**What is needed:**
Set the following entries down again exactly, line by line.

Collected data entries
┌────────

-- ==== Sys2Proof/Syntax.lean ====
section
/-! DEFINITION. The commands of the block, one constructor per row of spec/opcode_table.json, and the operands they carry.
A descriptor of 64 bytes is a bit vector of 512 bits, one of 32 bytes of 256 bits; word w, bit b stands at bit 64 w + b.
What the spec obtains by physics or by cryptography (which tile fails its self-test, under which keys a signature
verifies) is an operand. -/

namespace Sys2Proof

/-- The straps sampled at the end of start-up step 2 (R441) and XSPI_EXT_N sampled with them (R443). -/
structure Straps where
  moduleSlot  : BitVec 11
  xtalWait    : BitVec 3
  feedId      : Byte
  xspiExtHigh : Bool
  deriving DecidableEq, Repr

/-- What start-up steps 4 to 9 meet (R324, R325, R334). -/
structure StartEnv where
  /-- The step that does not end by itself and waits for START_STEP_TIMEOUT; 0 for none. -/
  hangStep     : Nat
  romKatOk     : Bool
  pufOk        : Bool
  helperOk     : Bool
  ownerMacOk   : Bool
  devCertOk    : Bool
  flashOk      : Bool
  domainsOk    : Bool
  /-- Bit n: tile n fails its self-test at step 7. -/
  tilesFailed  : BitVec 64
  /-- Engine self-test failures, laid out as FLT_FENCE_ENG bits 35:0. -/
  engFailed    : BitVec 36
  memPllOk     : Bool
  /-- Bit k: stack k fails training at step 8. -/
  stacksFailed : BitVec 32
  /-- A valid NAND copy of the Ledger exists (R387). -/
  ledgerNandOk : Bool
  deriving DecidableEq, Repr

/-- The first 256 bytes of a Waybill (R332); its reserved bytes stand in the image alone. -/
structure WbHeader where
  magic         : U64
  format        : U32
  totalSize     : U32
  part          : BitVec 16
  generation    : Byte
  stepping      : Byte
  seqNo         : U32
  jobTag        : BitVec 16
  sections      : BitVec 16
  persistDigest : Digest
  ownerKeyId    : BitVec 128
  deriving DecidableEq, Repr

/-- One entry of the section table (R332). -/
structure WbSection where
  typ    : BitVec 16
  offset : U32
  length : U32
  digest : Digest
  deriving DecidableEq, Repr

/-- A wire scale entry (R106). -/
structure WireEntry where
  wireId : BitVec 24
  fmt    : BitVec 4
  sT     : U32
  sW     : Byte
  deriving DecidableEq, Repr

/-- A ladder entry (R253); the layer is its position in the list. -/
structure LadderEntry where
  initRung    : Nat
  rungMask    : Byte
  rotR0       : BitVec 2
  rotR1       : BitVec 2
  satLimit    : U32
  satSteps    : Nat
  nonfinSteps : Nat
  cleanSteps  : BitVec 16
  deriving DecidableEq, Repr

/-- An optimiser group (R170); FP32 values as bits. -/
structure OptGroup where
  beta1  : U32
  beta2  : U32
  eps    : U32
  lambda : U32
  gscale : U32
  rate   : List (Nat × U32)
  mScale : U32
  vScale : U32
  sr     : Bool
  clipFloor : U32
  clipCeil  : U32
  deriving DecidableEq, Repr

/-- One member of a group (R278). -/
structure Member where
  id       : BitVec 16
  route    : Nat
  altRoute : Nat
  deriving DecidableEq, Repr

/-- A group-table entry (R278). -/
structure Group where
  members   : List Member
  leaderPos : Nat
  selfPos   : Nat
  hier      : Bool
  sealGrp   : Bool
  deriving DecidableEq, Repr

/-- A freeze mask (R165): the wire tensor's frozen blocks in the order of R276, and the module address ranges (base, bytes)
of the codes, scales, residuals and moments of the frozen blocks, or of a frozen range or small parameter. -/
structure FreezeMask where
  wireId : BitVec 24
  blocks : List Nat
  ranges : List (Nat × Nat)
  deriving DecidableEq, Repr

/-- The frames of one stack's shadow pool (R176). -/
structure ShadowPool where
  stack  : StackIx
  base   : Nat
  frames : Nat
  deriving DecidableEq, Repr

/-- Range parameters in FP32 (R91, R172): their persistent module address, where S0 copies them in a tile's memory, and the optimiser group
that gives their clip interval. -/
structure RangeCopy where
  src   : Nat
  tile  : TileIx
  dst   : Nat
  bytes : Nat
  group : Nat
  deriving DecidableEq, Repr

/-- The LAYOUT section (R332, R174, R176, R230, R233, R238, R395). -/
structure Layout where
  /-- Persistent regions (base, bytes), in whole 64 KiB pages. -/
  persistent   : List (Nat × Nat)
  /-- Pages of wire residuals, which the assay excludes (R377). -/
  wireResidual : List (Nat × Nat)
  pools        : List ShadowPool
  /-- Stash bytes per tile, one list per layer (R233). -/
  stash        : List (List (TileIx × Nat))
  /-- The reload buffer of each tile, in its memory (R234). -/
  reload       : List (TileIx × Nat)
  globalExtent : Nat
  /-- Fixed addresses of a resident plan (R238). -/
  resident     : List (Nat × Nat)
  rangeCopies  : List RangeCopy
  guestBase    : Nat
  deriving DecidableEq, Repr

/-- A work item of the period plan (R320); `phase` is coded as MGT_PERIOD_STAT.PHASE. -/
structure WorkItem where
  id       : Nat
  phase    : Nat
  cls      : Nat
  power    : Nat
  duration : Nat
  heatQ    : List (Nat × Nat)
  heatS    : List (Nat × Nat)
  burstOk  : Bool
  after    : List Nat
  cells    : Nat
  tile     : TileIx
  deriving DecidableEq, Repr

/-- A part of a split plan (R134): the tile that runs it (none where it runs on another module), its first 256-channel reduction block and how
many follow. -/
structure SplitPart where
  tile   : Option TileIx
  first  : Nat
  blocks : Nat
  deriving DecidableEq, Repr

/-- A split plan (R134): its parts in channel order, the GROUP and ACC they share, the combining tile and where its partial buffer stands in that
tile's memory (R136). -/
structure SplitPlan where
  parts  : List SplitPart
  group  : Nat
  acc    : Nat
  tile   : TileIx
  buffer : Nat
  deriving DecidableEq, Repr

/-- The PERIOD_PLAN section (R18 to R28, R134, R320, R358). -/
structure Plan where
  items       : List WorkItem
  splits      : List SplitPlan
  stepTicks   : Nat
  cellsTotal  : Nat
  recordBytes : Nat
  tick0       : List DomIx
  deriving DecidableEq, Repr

└────────

**The completed task:**
-- ==== Sys2Proof/Syntax.lean ====
section
/-! DEFINITION. The commands of the block, one constructor per row of spec/opcode_table.json, and the operands they carry.
A descriptor of 64 bytes is a bit vector of 512 bits, one of 32 bytes of 256 bits; word w, bit b stands at bit 64 w + b.
What the spec obtains by physics or by cryptography (which tile fails its self-test, under which keys a signature
verifies) is an operand. -/

namespace Sys2Proof

/-- The straps sampled at the end of start-up step 2 (R441) and XSPI_EXT_N sampled with them (R443). -/
structure Straps where
  moduleSlot  : BitVec 11
  xtalWait    : BitVec 3
  feedId      : Byte
  xspiExtHigh : Bool
  deriving DecidableEq, Repr

/-- What start-up steps 4 to 9 meet (R324, R325, R334). -/
structure StartEnv where
  /-- The step that does not end by itself and waits for START_STEP_TIMEOUT; 0 for none. -/
  hangStep     : Nat
  romKatOk     : Bool
  pufOk        : Bool
  helperOk     : Bool
  ownerMacOk   : Bool
  devCertOk    : Bool
  flashOk      : Bool
  domainsOk    : Bool
  /-- Bit n: tile n fails its self-test at step 7. -/
  tilesFailed  : BitVec 64
  /-- Engine self-test failures, laid out as FLT_FENCE_ENG bits 35:0. -/
  engFailed    : BitVec 36
  memPllOk     : Bool
  /-- Bit k: stack k fails training at step 8. -/
  stacksFailed : BitVec 32
  /-- A valid NAND copy of the Ledger exists (R387). -/
  ledgerNandOk : Bool
  deriving DecidableEq, Repr

/-- The first 256 bytes of a Waybill (R332); its reserved bytes stand in the image alone. -/
structure WbHeader where
  magic         : U64
  format        : U32
  totalSize     : U32
  part          : BitVec 16
  generation    : Byte
  stepping      : Byte
  seqNo         : U32
  jobTag        : BitVec 16
  sections      : BitVec 16
  persistDigest : Digest
  ownerKeyId    : BitVec 128
  deriving DecidableEq, Repr

/-- One entry of the section table (R332). -/
structure WbSection where
  typ    : BitVec 16
  offset : U32
  length : U32
  digest : Digest
  deriving DecidableEq, Repr

/-- A wire scale entry (R106). -/
structure WireEntry where
  wireId : BitVec 24
  fmt    : BitVec 4
  sT     : U32
  sW     : Byte
  deriving DecidableEq, Repr

/-- A ladder entry (R253); the layer is its position in the list. -/
structure LadderEntry where
  initRung    : Nat
  rungMask    : Byte
  rotR0       : BitVec 2
  rotR1       : BitVec 2
  satLimit    : U32
  satSteps    : Nat
  nonfinSteps : Nat
  cleanSteps  : BitVec 16
  deriving DecidableEq, Repr

/-- An optimiser group (R170); FP32 values as bits. -/
structure OptGroup where
  beta1  : U32
  beta2  : U32
  eps    : U32
  lambda : U32
  gscale : U32
  rate   : List (Nat × U32)
  mScale : U32
  vScale : U32
  sr     : Bool
  clipFloor : U32
  clipCeil  : U32
  deriving DecidableEq, Repr

/-- One member of a group (R278). -/
structure Member where
  id       : BitVec 16
  route    : Nat
  altRoute : Nat
  deriving DecidableEq, Repr

/-- A group-table entry (R278). -/
structure Group where
  members   : List Member
  leaderPos : Nat
  selfPos   : Nat
  hier      : Bool
  sealGrp   : Bool
  deriving DecidableEq, Repr

/-- A freeze mask (R165): the wire tensor's frozen blocks in the order of R276, and the module address ranges (base, bytes)
of the codes, scales, residuals and moments of the frozen blocks, or of a frozen range or small parameter. -/
structure FreezeMask where
  wireId : BitVec 24
  blocks : List Nat
  ranges : List (Nat × Nat)
  deriving DecidableEq, Repr

/-- The frames of one stack's shadow pool (R176). -/
structure ShadowPool where
  stack  : StackIx
  base   : Nat
  frames : Nat
  deriving DecidableEq, Repr

/-- Range parameters in FP32 (R91, R172): their persistent module address, where S0 copies them in a tile's memory, and the optimiser group
that gives their clip interval. -/
structure RangeCopy where
  src   : Nat
  tile  : TileIx
  dst   : Nat
  bytes : Nat
  group : Nat
  deriving DecidableEq, Repr

/-- The LAYOUT section (R332, R174, R176, R230, R233, R238, R395). -/
structure Layout where
  /-- Persistent regions (base, bytes), in whole 64 KiB pages. -/
  persistent   : List (Nat × Nat)
  /-- Pages of wire residuals, which the assay excludes (R377). -/
  wireResidual : List (Nat × Nat)
  pools        : List ShadowPool
  /-- Stash bytes per tile, one list per layer (R233). -/
  stash        : List (List (TileIx × Nat))
  /-- The reload buffer of each tile, in its memory (R234). -/
  reload       : List (TileIx × Nat)
  globalExtent : Nat
  /-- Fixed addresses of a resident plan (R238). -/
  resident     : List (Nat × Nat)
  rangeCopies  : List RangeCopy
  guestBase    : Nat
  deriving DecidableEq, Repr

/-- A work item of the period plan (R320); `phase` is coded as MGT_PERIOD_STAT.PHASE. -/
structure WorkItem where
  id       : Nat
  phase    : Nat
  cls      : Nat
  power    : Nat
  duration : Nat
  heatQ    : List (Nat × Nat)
  heatS    : List (Nat × Nat)
  burstOk  : Bool
  after    : List Nat
  cells    : Nat
  tile     : TileIx
  deriving DecidableEq, Repr

/-- A part of a split plan (R134): the tile that runs it (none where it runs on another module), its first 256-channel reduction block and how
many follow. -/
structure SplitPart where
  tile   : Option TileIx
  first  : Nat
  blocks : Nat
  deriving DecidableEq, Repr

/-- A split plan (R134): its parts in channel order, the GROUP and ACC they share, the combining tile and where its partial buffer stands in that
tile's memory (R136). -/
structure SplitPlan where
  parts  : List SplitPart
  group  : Nat
  acc    : Nat
  tile   : TileIx
  buffer : Nat
  deriving DecidableEq, Repr

/-- The PERIOD_PLAN section (R18 to R28, R134, R320, R358). -/
structure Plan where
  items       : List WorkItem
  splits      : List SplitPlan
  stepTicks   : Nat
  cellsTotal  : Nat
  recordBytes : Nat
  tick0       : List DomIx
  deriving DecidableEq, Repr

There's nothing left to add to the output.